(Stored data entries)
-- ==== Sys2Proof/Tests/Slice0.lean ====
section
/-! SUPPORT. Tests and witnesses. Expected results are from spec/95_test_vectors.md (the vector is named in each
comment) or from the rule named; none is the model's own answer. A witness theorem shows a concrete state and operands
that meet the hypotheses of the obligation it names, at boundary values. -/

namespace Sys2Proof.Tests

open Sys2Proof Sys2Proof.Machine

/-! ### Small states -/

/-- `DEV0` of spec/95_test_vectors.md. -/
def dev0 : DevRegs :=
  { ctrl := 0x0C11, torque := 0x01FF, off := 0x0030, blank := 0x0080, decay := 0x0110, stall := 0x0040,
    drive := 0x0A59, status := 0x0000 }

/-- The block after reset with a given kind of chip. -/
def withChip (answers : Answers) (r : DevRegs) : State :=
  { State.reset with chip := { regs := r, answers := answers, frame := [] } }

/-- The reference device at `DEV0`. -/
def rd : State := withChip .reference dev0

/-- The general model with the next replies given. -/
def bus (replies : List Byte) : State := withChip (.oracle replies) dev0

/-- No device. -/
def noDevice (b : Byte) : State := withChip (.floating b) dev0

/-- Inside `get_current`: the command byte has been sent, its delay is next. -/
def inFrame : State :=
  { rd with
    seq := .running .getCurrent 3
    pins := { Pins.startup with cs := false }
    busHeld := true
    rspValid := false
    trace := startupTrace ++ [.busBegin, .pin .cs false, .xfer 0x81 0x00] }

/-- The next state of an outcome. -/
def nextOf (o : Host.Outcome State Fault Refusal) : Option State :=
  match o with
  | .next t => some t
  | .fault _ => none
  | .refused _ => none

/-- Why an outcome was refused. -/
def refusalIn (o : Host.Outcome State Fault Refusal) : Option Refusal :=
  match o with
  | .next _ => none
  | .fault _ => none
  | .refused r => some r

/-- The response of an outcome. -/
def responseOf (o : Host.Outcome State Fault Refusal) : Option Word32 := (nextOf o).map (·.rspData)

/-- The bytes put on the wire in an outcome. -/
def sentIn (o : Host.Outcome State Fault Refusal) : Option (List Byte) :=
  (nextOf o).map fun t => t.trace.filterMap Event.sent

/-- The 16-bit result of a frame in an outcome. -/
def resultOf (o : Host.Outcome State Fault Refusal) : Option Reg16 := (nextOf o).map (·.lat.result)

/-! ### WellFormed: each check refuses an ill-formed term -/

theorem test_wf_refuses_high_read_address : Instr.wf (.tRead 0x21) = false := by decide
theorem test_wf_refuses_high_write_address : Instr.wf (.tWrite 0xFF 1) = false := by decide
theorem test_kqOk_refuses_zero : kqOk 0 = false := by decide
/-- X5: the `KQ` of the source's example is refused, 4186111 is the largest accepted. -/
theorem test_kqOk_refuses_X5 : kqOk 4316856 = false ∧ kqOk 4186112 = false ∧ kqOk 4186111 = true := by decide
theorem test_handle_refuses_equal_pins :
    Handle.wf { Config.handle with mode2 := .pinMode1 } = false ∧
      Handle.wf { Config.handle with enable := .pinMode1 } = false ∧
      Handle.wf { Config.handle with cs := .pinMode1 } = false ∧
      Handle.wf { Config.handle with enable := .pinMode2 } = false ∧
      Handle.wf { Config.handle with cs := .pinMode2 } = false ∧
      Handle.wf { Config.handle with cs := .pinEnable } = false := by decide
theorem test_handle_refuses_other_clock :
    Handle.wf { Config.handle with bus := { Config.buscfg with clockHz := 500000 } } = false := by decide
theorem test_params_refuse_each_part :
    Params.wf { Config.params with kq := 0 } = false ∧
      Params.wf { Config.params with handle := { Config.handle with cs := .pinMode1 } } = false ∧
      Params.wf Config.params = true := by decide

/-! ### Decode: words written out from Tables E1 and E2 and from the vectors -/

/-- `op = 0`, `arg[0] = 1` (H23); `arg = 0xFFFFFFFE` (H25). -/
theorem test_decode_enable_current :
    decode (.command 0x00000000001) = .ok (.enableCurrent true) ∧
      decode (.command 0x000FFFFFFFE) = .ok (.enableCurrent false) := by decide
/-- H1, and H26 with every ignored bit in use. -/
theorem test_decode_get_current :
    decode (.command 0x10000000000) = .ok .getCurrent ∧ decode (.command 0x1FFDEADBEEF) = .ok .getCurrent := by decide
/-- H2 (2.0 A) and H6 (-1.0 A). -/
theorem test_decode_set_current :
    decode (.command 0x20000020000) = .ok (.setCurrent 0x00020000) ∧
      decode (.command 0x200FFFF0000) = .ok (.setCurrent 0xFFFF0000) := by decide
/-- H10. -/
theorem test_decode_get_microsteps : decode (.command 0x30000000000) = .ok .getMicrosteps := by decide
/-- H11 and H16. -/
theorem test_decode_set_microsteps :
    decode (.command 0x40000000005) = .ok (.setMicrosteps 5) ∧
      decode (.command 0x4000000FFFF) = .ok (.setMicrosteps 0xFFFF) := by decide
/-- H19 and H20: the address operand is kept whole; the transport masks it. -/
theorem test_decode_get_register :
    decode (.command 0x50700000000) = .ok (.getRegister 7) ∧
      decode (.command 0x51700000000) = .ok (.getRegister 0x17) := by decide
/-- H21 and H22. -/
theorem test_decode_set_register :
    decode (.command 0x60000000C49) = .ok (.setRegister 0 0x0C49) ∧
      decode (.command 0x601000012FF) = .ok (.setRegister 1 0x12FF) := by decide
/-- R83: 1 000 AAAA then sixteen zeros, at A = 1 and A = 15. -/
theorem test_decode_read_frame :
    decode (.frame 0b100000010000000000000000) = .ok (.tRead 1) ∧
      decode (.frame 0b100011110000000000000000) = .ok (.tRead 15) := by decide
/-- R84 and T5: 0 000 0110 then `0xA55A`. -/
theorem test_decode_write_frame :
    decode (.frame 0b000001101010010101011010) = .ok (.tWrite 6 0xA55A) ∧
      decode (.frame 0x0F0001) = .ok (.tWrite 15 1) := by decide
/-- X1 and X2. -/
theorem test_decode_refuses_reserved_op :
    decode (.command 0x70000000000) = .error (.reservedOp 7) ∧
      decode (.command 0xF0000000000) = .error (.reservedOp 15) := by decide
/-- R83, R93: a read frame with a data bit, and command-byte bits 6 to 4. -/
theorem test_decode_refuses_other_frames :
    decode (.frame 0x810001) = .error (.notAFrame 0x810001) ∧
      decode (.frame 0x900000) = .error (.notAFrame 0x900000) ∧
      decode (.frame 0x400000) = .error (.notAFrame 0x400000) := by decide
/-- The byte layouts: a frame in wire order (T5), H2 in six bytes, and strings that are neither. -/
theorem test_decodeBytes :
    decodeBytes [0x06, 0xA5, 0x5A] = .ok (.tWrite 6 0xA55A) ∧
      decodeBytes [0x02, 0x00, 0x00, 0x02, 0x00, 0x00] = .ok (.setCurrent 0x00020000) ∧
      decodeBytes [0x12, 0, 0, 0, 0, 0] = .error (.notAnEncoding 6) ∧
      decodeBytes [0x81] = .error (.notAnEncoding 1) := by decide
theorem test_decodeTableWord :
    decodeTableWord 48 0x20000020000 = some (.setCurrent 0x00020000) ∧
      decodeTableWord 24 0x810000 = some (.tRead 1) ∧ decodeTableWord 48 0x70000000000 = none := by decide

/-! ### The codec -/

/-- K1 to K9. -/
theorem test_amp_valid :
    ampValid 0 = false ∧ ampValid 1 = true ∧ ampValid 0x40000 = true ∧ ampValid 0x40001 = false ∧
      ampValid 0x7FFFFFFF = false ∧ ampValid 0x80000000 = false ∧ ampValid 0xFFFFFFFF = false := by decide
/-- K3 to K8. -/
theorem test_amp_enc :
    ampEnc 1725568 0x4DC = 0 ∧ ampEnc 1725568 0x4DD = 1 ∧ ampEnc 1725568 0xE95 = 1 ∧ ampEnc 1725568 0xE96 = 2 ∧
      ampEnc 1725568 0x8000 = 13 ∧ ampEnc 1725568 0x20000 = 53 ∧ ampEnc 1725568 0x38000 = 92 ∧
      ampEnc 1725568 0x3F806 = 104 ∧ ampEnc 1725568 0x3F807 = 105 ∧ ampEnc 1725568 0x40000 = 105 := by decide
/-- Table V3. -/
theorem test_amp_dec :
    ampDec 1725568 31 = 0x12D68 ∧ ampDec 1725568 53 = 0x2034E ∧ ampDec 1725568 91 = 0x374C5 ∧
      ampDec 1725568 152 = 0x5C5DB ∧ ampDec 1725568 212 = 0x80D38 := by decide
/-- K12 to K14. -/
theorem test_ustep_valid_enc :
    ustepValid 0x8000 = false ∧ ustepValid 0xFFFF = false ∧ ustepValid 0 = false ∧ ustepValid 256 = true ∧
      ustepValid 257 = false ∧ ustepEnc 1 = 0 ∧ ustepEnc 3 = 1 ∧ ustepEnc 5 = 2 ∧ ustepEnc 127 = 6 ∧ ustepEnc 255 = 7 ∧
      ustepEnc 256 = 8 := by decide
/-- K15 and K16. -/
theorem test_ustep_dec : ustepDec 0 = 1 ∧ ustepDec 8 = 256 ∧ ustepDec 9 = 0xFFFF ∧ ustepDec 15 = 0xFFFF := by decide
/-- K17. -/
theorem test_fields :
    torqueGet 0x01FF = 0xFF ∧ torqueIns 0x01FF 0x35 = 0x0135 ∧ torqueIns 0xFFFF 0 = 0xFF00 ∧ ctrlGet 0x0C49 = 9 ∧
      ctrlIns 0xFFFF 4 = 0xFFA7 ∧ ctrlIns 0x0C79 3 = 0x0C19 := by decide
/-- T6: the levels of `MOSI` at the eight sampling edges, and the byte received. -/
theorem test_bit_order :
    (shiftByte Config.buscfg 0x81 0x35).rx = 0x35 ∧
      (((shiftByte Config.buscfg 0x81 0x35).wave.filter (·.1)).map (·.2)) =
        [true, false, false, false, false, false, false, true] := by decide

About this exercise:
In the records above, how many lines include "from"? Answer with the number alone.

Solution to this task:
3